Post-marketing surveillance of FDA regulated products is critical for identifying potential adverse events (AEs) in the real-world population. An infrastructure leveraging near real time data to facilitate early signal detection may aid FDA’s mission in continual assessment of products’ risk profiles.
Our goal is to establish an active surveillance system that collect, annotate, standardise, evaluate and present data from public open sources using advanced data science technology to enhance FDA’s ability for early safety signal detection.
We propose to use an artificial intelligence (AI) based approach to detect early safety signals from social media sites, such as Reddit, Twitter, or Web-MD, as AI techniques excel at extracting meaningful patterns from large volume of ambiguous data. To augment the AI based detection system, signals detected from social media data can be evaluated in the context of other data sources, such as FDA Reporting Systems FAERS and VAERS.

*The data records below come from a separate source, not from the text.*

-- ==== Sys2Proof/Certificates/Slice0/Obligations.lean ====
section
/-!
DEFINITION. The statements for the provers.
-/

open Sys2Proof Sys2Proof.Machine


/-- For every well-formed instruction, with every operand at every value its encoding admits, the decoder reads the encoder's word
as that instruction. (R37, R38, R42, R43) -/
def Obligations.DecodeEncode : Prop := ∀ i : Instr, i.wf = true → decode (encode i) = .ok i

/-- Every word the decoder accepts is the encoding of the instruction it reads, and that instruction is well formed: no bit of a
word is ignored. The all-zeros and all-ones words and every word of major 0x00, 0x2E–0x3E or 0x3F are refused. (R37, R38) -/
def Obligations.DecodeExact : Prop :=
  (∀ (v : IWord) (i : Instr), decode v = .ok i → encode i = v ∧ i.wf = true) ∧
  (∀ v : IWord, (v.toNat / 2 ^ 26 = 0 ∨ 0x2E ≤ v.toNat / 2 ^ 26) → ∃ e, decode v = .error e)

/-- One word of each of several families, written out from its fields as the spec gives them, is decoded as the instruction it
stands for. (R39, R56, R60) -/
def Obligations.DecodeWords : Prop :=
  ∀ p ∈ ([
      (0b00000100110001100011000000000000, .add 6 6 6 0),
      (0b00001000101001011011001111000000, .addi 5 5 0x1678 0),
      (0b00100100101001001000110100011000, .lui 5 0x091A3 0),
      (0b00101100111010000000110000111000, .extu 7 8 12 7 0),
      (0b00110001010010110000000010000000, .cvtI64F32 10 11 0),
      (0b00110100011001000101111111101000, .blt 3 4 0x3FD 0),
      (0b01000100111000110000000101110000, .ld 7 3 2 3 2 0),
      (0b01010001000010010101000111011000, .cas 8 9 10 5 1 0),
      (0b01010100100001010011011110000000, .sti 4 5 6 3 1 1 0),
      (0b01011000000001010011010100100000, .fenceFull 5 6 5 1 0),
      (0b01011100111010000100100000001000, .vwset 7 8 9 0),
      (0b01101100100010010111011000011001, .vfma 4 9 14 6 1),
      (0b01110000001000000000101101000000, .vcmplt 1 0 1 3 0),
      (0b01111100000000111001111001000000, .rpt 0 7 3 1 1 0 1 0),
      (0b10000001000010010101000000000000, .xsend 8 9 10 0),
      (0b10001100000001010000000110000000, .djoin 5 2 0),
      (0b10011000010010010000000001011000, .crclr 2 9 2 0),
      (0b10011100001010100000000000000000, .trap 0x2A 0),
      (0b10101000101001100000000000000000, .lnch 5 6 0),
      (0b10101100101111010000000000000000, .qpeek 5 1 0),
      (0b10110000001001010000000000000000, .pset 1 5 0)
    ] : List (IWord × Instr)), decode p.1 = .ok p.2

/-- A context at the head of the agenda that issue may select in this cycle is selected; where nothing of its own stands before the
instruction, it replays no frame, its PC lies in a resident segment and the word there decodes to i, the step is the execution of
i in the state in which the context is selected; a leader of a troupe then forwards it. A context that may not issue at all is
passed over. Anything else at the head of the agenda waits for the results that are due and for the contexts that issue selects in
this cycle: then an event is executed as it stands, after this cycle's issue, bytes of a launch's image are copied into a scratchpad (log entry 90), an
external debugger reaches a register, and one cycle of those that shall pass ends. With an
empty agenda what is due comes about, then an event that is enabled, and else the cycle ends. (The agenda is the model's own: log
entry 3.) (R38, R44, R127, R128, R142) -/
def Obligations.StepRunsDecoded : Prop :=
  ∀ (s : State) (rest : List Act),
    (∀ (c : CtxId) (i : Instr), s.agenda = .issue c :: rest → maySelect s c = true →
      let u := select c { s with agenda := rest }
      let word : IWord := BitVec.ofNat 32 (readLe u.mine.imem (slotOf u.me.pc * 2048 + u.me.pc.toNat % 2048) 4)
      u.me.killReq = false → (u.me.deferred = [] ∨ u.me.defDepth ≠ 0 ∨ u.me.arrived = true) → u.me.sends = [] →
      streamFull u = false → u.me.fwd = none → u.me.frame = none → u.mine.isResident u.me.pc = true → decode word = .ok i →
        (step s = match exec i u with
          | .next t => .next (afterIssue word i u t)
          | .fault f => .fault f
          | .refused r => .refused r) ∧
        (u.cur.ctx ≠ 0 ∨ followers u u.cur.core = [] → step s = exec i u)) ∧
    (∀ c : CtxId, s.agenda = .issue c :: rest → canIssue s c = false → step s = .next { s with agenda := rest }) ∧
    (∀ b : Act, dueAct s = some b → (s.agenda = [] ∨ (∃ i, s.agenda = .event i :: rest) ∨ (∃ n, s.agenda = .pass n :: rest)) → step s = perform b s) ∧
    (dueAct s = none →
      (∀ i : Instr, s.agenda = .event i :: rest → encode i = 0 →
        step s = exec i { s with agenda := rest, late := if isEarly i then s.late else true }) ∧
      (∀ (core at_ : Nat) (bytes : List Byte), s.agenda = .image core at_ bytes :: rest → step s = .next (spadImage core at_ bytes { s with agenda := rest })) ∧
      (∀ (pa : Nat) (v : Option Word), s.agenda = .debugger pa v :: rest → step s = .next (debuggerAccess pa v { s with agenda := rest })) ∧
      (∀ n : Nat, s.agenda = .pass (n + 1) :: rest → step s = .next (tick { s with agenda := if n = 0 then rest else .pass n :: rest })) ∧
      (s.agenda = [] → enabledEvent s = none → step s = .next (tick s)))
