-- ==== Sys2Proof/Laws/Ops.lean ====
section
/-!
SUPPORT. What the shared operations do: what holds or traps an instruction before its own checks, how an instruction ends, and what its ending, its
result and its hold leave as they were.
-/

set_option Elab.async false

namespace Sys2Proof.Machine

open Sys2Proof

/-- Two changes in a row that leave all but the cores, and how the instruction ended, leave all but these. -/
theorem State.frame_trans {s t u : State} (h1 : t = { s with cores := t.cores }) (h2 : u = { t with cores := u.cores, note := u.note }) :
    u = { s with cores := u.cores, note := u.note } := by
  have h : ∀ (c : List (Nat × Core)) (n : Note), ({ t with cores := c, note := n } : State) = { s with cores := c, note := n } := by
    intro c n
    rw [h1]
  exact h2.trans (h _ _)

/-! ### popPorts: what it leaves of the state -/

theorem popPorts_frame (rs : List Reg) (s : State) :
    popPorts rs s = { s with cores := (popPorts rs s).cores } := by
  unfold popPorts
  induction rs generalizing s with
  | nil => rfl
  | cons r t ih => rw [List.foldl_cons, ih]; split <;> rfl

@[simp] theorem popPorts_nextId (rs : List Reg) (s : State) : (popPorts rs s).nextId = s.nextId := by rw [popPorts_frame]
@[simp] theorem popPorts_cycle (rs : List Reg) (s : State) : (popPorts rs s).cycle = s.cycle := by rw [popPorts_frame]
@[simp] theorem popPorts_late (rs : List Reg) (s : State) : (popPorts rs s).late = s.late := by rw [popPorts_frame]
@[simp] theorem popPorts_agenda (rs : List Reg) (s : State) : (popPorts rs s).agenda = s.agenda := by rw [popPorts_frame]
@[simp] theorem popPorts_cur (rs : List Reg) (s : State) : (popPorts rs s).cur = s.cur := by rw [popPorts_frame]
@[simp] theorem popPorts_note (rs : List Reg) (s : State) : (popPorts rs s).note = s.note := by rw [popPorts_frame]
@[simp] theorem popPorts_freeCtr (rs : List Reg) (s : State) : (popPorts rs s).freeCtr = s.freeCtr := by rw [popPorts_frame]
@[simp] theorem popPorts_mem (rs : List Reg) (s : State) : (popPorts rs s).mem = s.mem := by rw [popPorts_frame]
@[simp] theorem popPorts_bad (rs : List Reg) (s : State) : (popPorts rs s).bad = s.bad := by rw [popPorts_frame]
@[simp] theorem popPorts_clusters (rs : List Reg) (s : State) : (popPorts rs s).clusters = s.clusters := by rw [popPorts_frame]
@[simp] theorem popPorts_parts (rs : List Reg) (s : State) : (popPorts rs s).parts = s.parts := by rw [popPorts_frame]
@[simp] theorem popPorts_reqs (rs : List Reg) (s : State) : (popPorts rs s).reqs = s.reqs := by rw [popPorts_frame]
@[simp] theorem popPorts_pushes (rs : List Reg) (s : State) : (popPorts rs s).pushes = s.pushes := by rw [popPorts_frame]
@[simp] theorem popPorts_updates (rs : List Reg) (s : State) : (popPorts rs s).updates = s.updates := by rw [popPorts_frame]
@[simp] theorem popPorts_net (rs : List Reg) (s : State) : (popPorts rs s).net = s.net := by rw [popPorts_frame]
@[simp] theorem popPorts_far (rs : List Reg) (s : State) : (popPorts rs s).far = s.far := by rw [popPorts_frame]
@[simp] theorem popPorts_farStamp (rs : List Reg) (s : State) : (popPorts rs s).farStamp = s.farStamp := by rw [popPorts_frame]
@[simp] theorem popPorts_farWrites (rs : List Reg) (s : State) : (popPorts rs s).farWrites = s.farWrites := by rw [popPorts_frame]
@[simp] theorem popPorts_peerDir (rs : List Reg) (s : State) : (popPorts rs s).peerDir = s.peerDir := by rw [popPorts_frame]
@[simp] theorem popPorts_engine (rs : List Reg) (s : State) : (popPorts rs s).engine = s.engine := by rw [popPorts_frame]
@[simp] theorem popPorts_fabric (rs : List Reg) (s : State) : (popPorts rs s).fabric = s.fabric := by rw [popPorts_frame]
@[simp] theorem popPorts_netPages (rs : List Reg) (s : State) : (popPorts rs s).netPages = s.netPages := by rw [popPorts_frame]
@[simp] theorem popPorts_security (rs : List Reg) (s : State) : (popPorts rs s).security = s.security := by rw [popPorts_frame]
@[simp] theorem popPorts_epochs (rs : List Reg) (s : State) : (popPorts rs s).epochs = s.epochs := by rw [popPorts_frame]
@[simp] theorem popPorts_deadTags (rs : List Reg) (s : State) : (popPorts rs s).deadTags = s.deadTags := by rw [popPorts_frame]
@[simp] theorem popPorts_msi (rs : List Reg) (s : State) : (popPorts rs s).msi = s.msi := by rw [popPorts_frame]
@[simp] theorem popPorts_hostRead (rs : List Reg) (s : State) : (popPorts rs s).hostRead = s.hostRead := by rw [popPorts_frame]
@[simp] theorem popPorts_devWaits (rs : List Reg) (s : State) : (popPorts rs s).devWaits = s.devWaits := by rw [popPorts_frame]
@[simp] theorem popPorts_kw8 (rs : List Reg) (s : State) : (popPorts rs s).kw8 = s.kw8 := by rw [popPorts_frame]

/-! ### slotTaken: what it leaves of the state -/

theorem slotTaken_frame (s : State) :
    slotTaken s = { s with cores := (slotTaken s).cores } := rfl

@[simp] theorem slotTaken_nextId (s : State) : (slotTaken s).nextId = s.nextId := by rw [slotTaken_frame]
@[simp] theorem slotTaken_cycle (s : State) : (slotTaken s).cycle = s.cycle := by rw [slotTaken_frame]
@[simp] theorem slotTaken_late (s : State) : (slotTaken s).late = s.late := by rw [slotTaken_frame]
@[simp] theorem slotTaken_agenda (s : State) : (slotTaken s).agenda = s.agenda := by rw [slotTaken_frame]
@[simp] theorem slotTaken_cur (s : State) : (slotTaken s).cur = s.cur := by rw [slotTaken_frame]
@[simp] theorem slotTaken_note (s : State) : (slotTaken s).note = s.note := by rw [slotTaken_frame]
@[simp] theorem slotTaken_freeCtr (s : State) : (slotTaken s).freeCtr = s.freeCtr := by rw [slotTaken_frame]
@[simp] theorem slotTaken_mem (s : State) : (slotTaken s).mem = s.mem := by rw [slotTaken_frame]
@[simp] theorem slotTaken_bad (s : State) : (slotTaken s).bad = s.bad := by rw [slotTaken_frame]
@[simp] theorem slotTaken_clusters (s : State) : (slotTaken s).clusters = s.clusters := by rw [slotTaken_frame]
@[simp] theorem slotTaken_parts (s : State) : (slotTaken s).parts = s.parts := by rw [slotTaken_frame]
@[simp] theorem slotTaken_reqs (s : State) : (slotTaken s).reqs = s.reqs := by rw [slotTaken_frame]
@[simp] theorem slotTaken_pushes (s : State) : (slotTaken s).pushes = s.pushes := by rw [slotTaken_frame]
@[simp] theorem slotTaken_updates (s : State) : (slotTaken s).updates = s.updates := by rw [slotTaken_frame]
@[simp] theorem slotTaken_net (s : State) : (slotTaken s).net = s.net := by rw [slotTaken_frame]
@[simp] theorem slotTaken_far (s : State) : (slotTaken s).far = s.far := by rw [slotTaken_frame]
@[simp] theorem slotTaken_farStamp (s : State) : (slotTaken s).farStamp = s.farStamp := by rw [slotTaken_frame]
@[simp] theorem slotTaken_farWrites (s : State) : (slotTaken s).farWrites = s.farWrites := by rw [slotTaken_frame]
@[simp] theorem slotTaken_peerDir (s : State) : (slotTaken s).peerDir = s.peerDir := by rw [slotTaken_frame]
@[simp] theorem slotTaken_engine (s : State) : (slotTaken s).engine = s.engine := by rw [slotTaken_frame]
@[simp] theorem slotTaken_fabric (s : State) : (slotTaken s).fabric = s.fabric := by rw [slotTaken_frame]
@[simp] theorem slotTaken_netPages (s : State) : (slotTaken s).netPages = s.netPages := by rw [slotTaken_frame]
@[simp] theorem slotTaken_security (s : State) : (slotTaken s).security = s.security := by rw [slotTaken_frame]
@[simp] theorem slotTaken_epochs (s : State) : (slotTaken s).epochs = s.epochs := by rw [slotTaken_frame]
@[simp] theorem slotTaken_deadTags (s : State) : (slotTaken s).deadTags = s.deadTags := by rw [slotTaken_frame]
@[simp] theorem slotTaken_msi (s : State) : (slotTaken s).msi = s.msi := by rw [slotTaken_frame]
@[simp] theorem slotTaken_hostRead (s : State) : (slotTaken s).hostRead = s.hostRead := by rw [slotTaken_frame]
@[simp] theorem slotTaken_devWaits (s : State) : (slotTaken s).devWaits = s.devWaits := by rw [slotTaken_frame]
@[simp] theorem slotTaken_kw8 (s : State) : (slotTaken s).kw8 = s.kw8 := by rw [slotTaken_frame]

/-! ### issued: what it leaves of the state -/

theorem issued_frame (w : BitVec 3) (s : State) :
    issued w s = { s with cores := (issued w s).cores } := rfl

@[simp] theorem issued_nextId (w : BitVec 3) (s : State) : (issued w s).nextId = s.nextId := by rw [issued_frame]
@[simp] theorem issued_cycle (w : BitVec 3) (s : State) : (issued w s).cycle = s.cycle := by rw [issued_frame]
@[simp] theorem issued_late (w : BitVec 3) (s : State) : (issued w s).late = s.late := by rw [issued_frame]
@[simp] theorem issued_agenda (w : BitVec 3) (s : State) : (issued w s).agenda = s.agenda := by rw [issued_frame]
@[simp] theorem issued_cur (w : BitVec 3) (s : State) : (issued w s).cur = s.cur := by rw [issued_frame]
@[simp] theorem issued_note (w : BitVec 3) (s : State) : (issued w s).note = s.note := by rw [issued_frame]
@[simp] theorem issued_freeCtr (w : BitVec 3) (s : State) : (issued w s).freeCtr = s.freeCtr := by rw [issued_frame]
@[simp] theorem issued_mem (w : BitVec 3) (s : State) : (issued w s).mem = s.mem := by rw [issued_frame]
@[simp] theorem issued_bad (w : BitVec 3) (s : State) : (issued w s).bad = s.bad := by rw [issued_frame]
@[simp] theorem issued_clusters (w : BitVec 3) (s : State) : (issued w s).clusters = s.clusters := by rw [issued_frame]
@[simp] theorem issued_parts (w : BitVec 3) (s : State) : (issued w s).parts = s.parts := by rw [issued_frame]
@[simp] theorem issued_reqs (w : BitVec 3) (s : State) : (issued w s).reqs = s.reqs := by rw [issued_frame]
@[simp] theorem issued_pushes (w : BitVec 3) (s : State) : (issued w s).pushes = s.pushes := by rw [issued_frame]
@[simp] theorem issued_updates (w : BitVec 3) (s : State) : (issued w s).updates = s.updates := by rw [issued_frame]
@[simp] theorem issued_net (w : BitVec 3) (s : State) : (issued w s).net = s.net := by rw [issued_frame]
@[simp] theorem issued_far (w : BitVec 3) (s : State) : (issued w s).far = s.far := by rw [issued_frame]
@[simp] theorem issued_farStamp (w : BitVec 3) (s : State) : (issued w s).farStamp = s.farStamp := by rw [issued_frame]
@[simp] theorem issued_farWrites (w : BitVec 3) (s : State) : (issued w s).farWrites = s.farWrites := by rw [issued_frame]
@[simp] theorem issued_peerDir (w : BitVec 3) (s : State) : (issued w s).peerDir = s.peerDir := by rw [issued_frame]
@[simp] theorem issued_engine (w : BitVec 3) (s : State) : (issued w s).engine = s.engine := by rw [issued_frame]
@[simp] theorem issued_fabric (w : BitVec 3) (s : State) : (issued w s).fabric = s.fabric := by rw [issued_frame]
@[simp] theorem issued_netPages (w : BitVec 3) (s : State) : (issued w s).netPages = s.netPages := by rw [issued_frame]
@[simp] theorem issued_security (w : BitVec 3) (s : State) : (issued w s).security = s.security := by rw [issued_frame]
@[simp] theorem issued_epochs (w : BitVec 3) (s : State) : (issued w s).epochs = s.epochs := by rw [issued_frame]
@[simp] theorem issued_deadTags (w : BitVec 3) (s : State) : (issued w s).deadTags = s.deadTags := by rw [issued_frame]
@[simp] theorem issued_msi (w : BitVec 3) (s : State) : (issued w s).msi = s.msi := by rw [issued_frame]
@[simp] theorem issued_hostRead (w : BitVec 3) (s : State) : (issued w s).hostRead = s.hostRead := by rw [issued_frame]
@[simp] theorem issued_devWaits (w : BitVec 3) (s : State) : (issued w s).devWaits = s.devWaits := by rw [issued_frame]
@[simp] theorem issued_kw8 (w : BitVec 3) (s : State) : (issued w s).kw8 = s.kw8 := by rw [issued_frame]

/-! ### retireAt: what it leaves of the state -/

theorem retireAt_frame (w : BitVec 3) (f : Ctx → Ctx) (s : State) :
    retireAt w f s = { s with cores := (retireAt w f s).cores, note := (retireAt w f s).note } := by
  have h : ∀ t : State, ∀ x : Ctx, ({ t.setMe x with note := .retired } : State) = { t with cores := (t.setMe x).cores, note := .retired } :=
    fun _ _ => rfl
  unfold retireAt
  exact State.frame_trans (issued_frame w s) (h _ _)

@[simp] theorem retireAt_nextId (w : BitVec 3) (f : Ctx → Ctx) (s : State) : (retireAt w f s).nextId = s.nextId := by rw [retireAt_frame]
@[simp] theorem retireAt_cycle (w : BitVec 3) (f : Ctx → Ctx) (s : State) : (retireAt w f s).cycle = s.cycle := by rw [retireAt_frame]
@[simp] theorem retireAt_late (w : BitVec 3) (f : Ctx → Ctx) (s : State) : (retireAt w f s).late = s.late := by rw [retireAt_frame]
@[simp] theorem retireAt_agenda (w : BitVec 3) (f : Ctx → Ctx) (s : State) : (retireAt w f s).agenda = s.agenda := by rw [retireAt_frame]
@[simp] theorem retireAt_cur (w : BitVec 3) (f : Ctx → Ctx) (s : State) : (retireAt w f s).cur = s.cur := by rw [retireAt_frame]
@[simp] theorem retireAt_freeCtr (w : BitVec 3) (f : Ctx → Ctx) (s : State) : (retireAt w f s).freeCtr = s.freeCtr := by rw [retireAt_frame]
@[simp] theorem retireAt_mem (w : BitVec 3) (f : Ctx → Ctx) (s : State) : (retireAt w f s).mem = s.mem := by rw [retireAt_frame]
@[simp] theorem retireAt_bad (w : BitVec 3) (f : Ctx → Ctx) (s : State) : (retireAt w f s).bad = s.bad := by rw [retireAt_frame]
@[simp] theorem retireAt_clusters (w : BitVec 3) (f : Ctx → Ctx) (s : State) : (retireAt w f s).clusters = s.clusters := by rw [retireAt_frame]
@[simp] theorem retireAt_parts (w : BitVec 3) (f : Ctx → Ctx) (s : State) : (retireAt w f s).parts = s.parts := by rw [retireAt_frame]
@[simp] theorem retireAt_reqs (w : BitVec 3) (f : Ctx → Ctx) (s : State) : (retireAt w f s).reqs = s.reqs := by rw [retireAt_frame]
@[simp] theorem retireAt_pushes (w : BitVec 3) (f : Ctx → Ctx) (s : State) : (retireAt w f s).pushes = s.pushes := by rw [retireAt_frame]
@[simp] theorem retireAt_updates (w : BitVec 3) (f : Ctx → Ctx) (s : State) : (retireAt w f s).updates = s.updates := by rw [retireAt_frame]
@[simp] theorem retireAt_net (w : BitVec 3) (f : Ctx → Ctx) (s : State) : (retireAt w f s).net = s.net := by rw [retireAt_frame]
@[simp] theorem retireAt_far (w : BitVec 3) (f : Ctx → Ctx) (s : State) : (retireAt w f s).far = s.far := by rw [retireAt_frame]
@[simp] theorem retireAt_farStamp (w : BitVec 3) (f : Ctx → Ctx) (s : State) : (retireAt w f s).farStamp = s.farStamp := by rw [retireAt_frame]
@[simp] theorem retireAt_farWrites (w : BitVec 3) (f : Ctx → Ctx) (s : State) : (retireAt w f s).farWrites = s.farWrites := by rw [retireAt_frame]
@[simp] theorem retireAt_peerDir (w : BitVec 3) (f : Ctx → Ctx) (s : State) : (retireAt w f s).peerDir = s.peerDir := by rw [retireAt_frame]
@[simp] theorem retireAt_engine (w : BitVec 3) (f : Ctx → Ctx) (s : State) : (retireAt w f s).engine = s.engine := by rw [retireAt_frame]
@[simp] theorem retireAt_fabric (w : BitVec 3) (f : Ctx → Ctx) (s : State) : (retireAt w f s).fabric = s.fabric := by rw [retireAt_frame]
@[simp] theorem retireAt_netPages (w : BitVec 3) (f : Ctx → Ctx) (s : State) : (retireAt w f s).netPages = s.netPages := by rw [retireAt_frame]
@[simp] theorem retireAt_security (w : BitVec 3) (f : Ctx → Ctx) (s : State) : (retireAt w f s).security = s.security := by rw [retireAt_frame]
@[simp] theorem retireAt_epochs (w : BitVec 3) (f : Ctx → Ctx) (s : State) : (retireAt w f s).epochs = s.epochs := by rw [retireAt_frame]
@[simp] theorem retireAt_deadTags (w : BitVec 3) (f : Ctx → Ctx) (s : State) : (retireAt w f s).deadTags = s.deadTags := by rw [retireAt_frame]
@[simp] theorem retireAt_msi (w : BitVec 3) (f : Ctx → Ctx) (s : State) : (retireAt w f s).msi = s.msi := by rw [retireAt_frame]
@[simp] theorem retireAt_hostRead (w : BitVec 3) (f : Ctx → Ctx) (s : State) : (retireAt w f s).hostRead = s.hostRead := by rw [retireAt_frame]
@[simp] theorem retireAt_devWaits (w : BitVec 3) (f : Ctx → Ctx) (s : State) : (retireAt w f s).devWaits = s.devWaits := by rw [retireAt_frame]
@[simp] theorem retireAt_kw8 (w : BitVec 3) (f : Ctx → Ctx) (s : State) : (retireAt w f s).kw8 = s.kw8 := by rw [retireAt_frame]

We will establish an infrastructure to mine social media data for safety signals in near real time through following steps:
– Select social media sites and collect data where potential AEs are reported
– Extract language fragments from the sample data using natural language processing techniques
– Annotate key words from the sample data into standardised AE terminologies, supplemented with key words from FAERS, VAERS
– Build an extensive list of key words for AEs from the initial list by applying Word Embedding techniques on a large sample of social media data
– Build a supervised ML model for determining potential safety signals
– Aggregate and present the model results in a dynamic interpretable dashboard with geographic and demographic information
This infrastructure will likely complement FDA’s current surveillance networks, enhancing the early detection of safety signals warranting further investigation and systematic examination.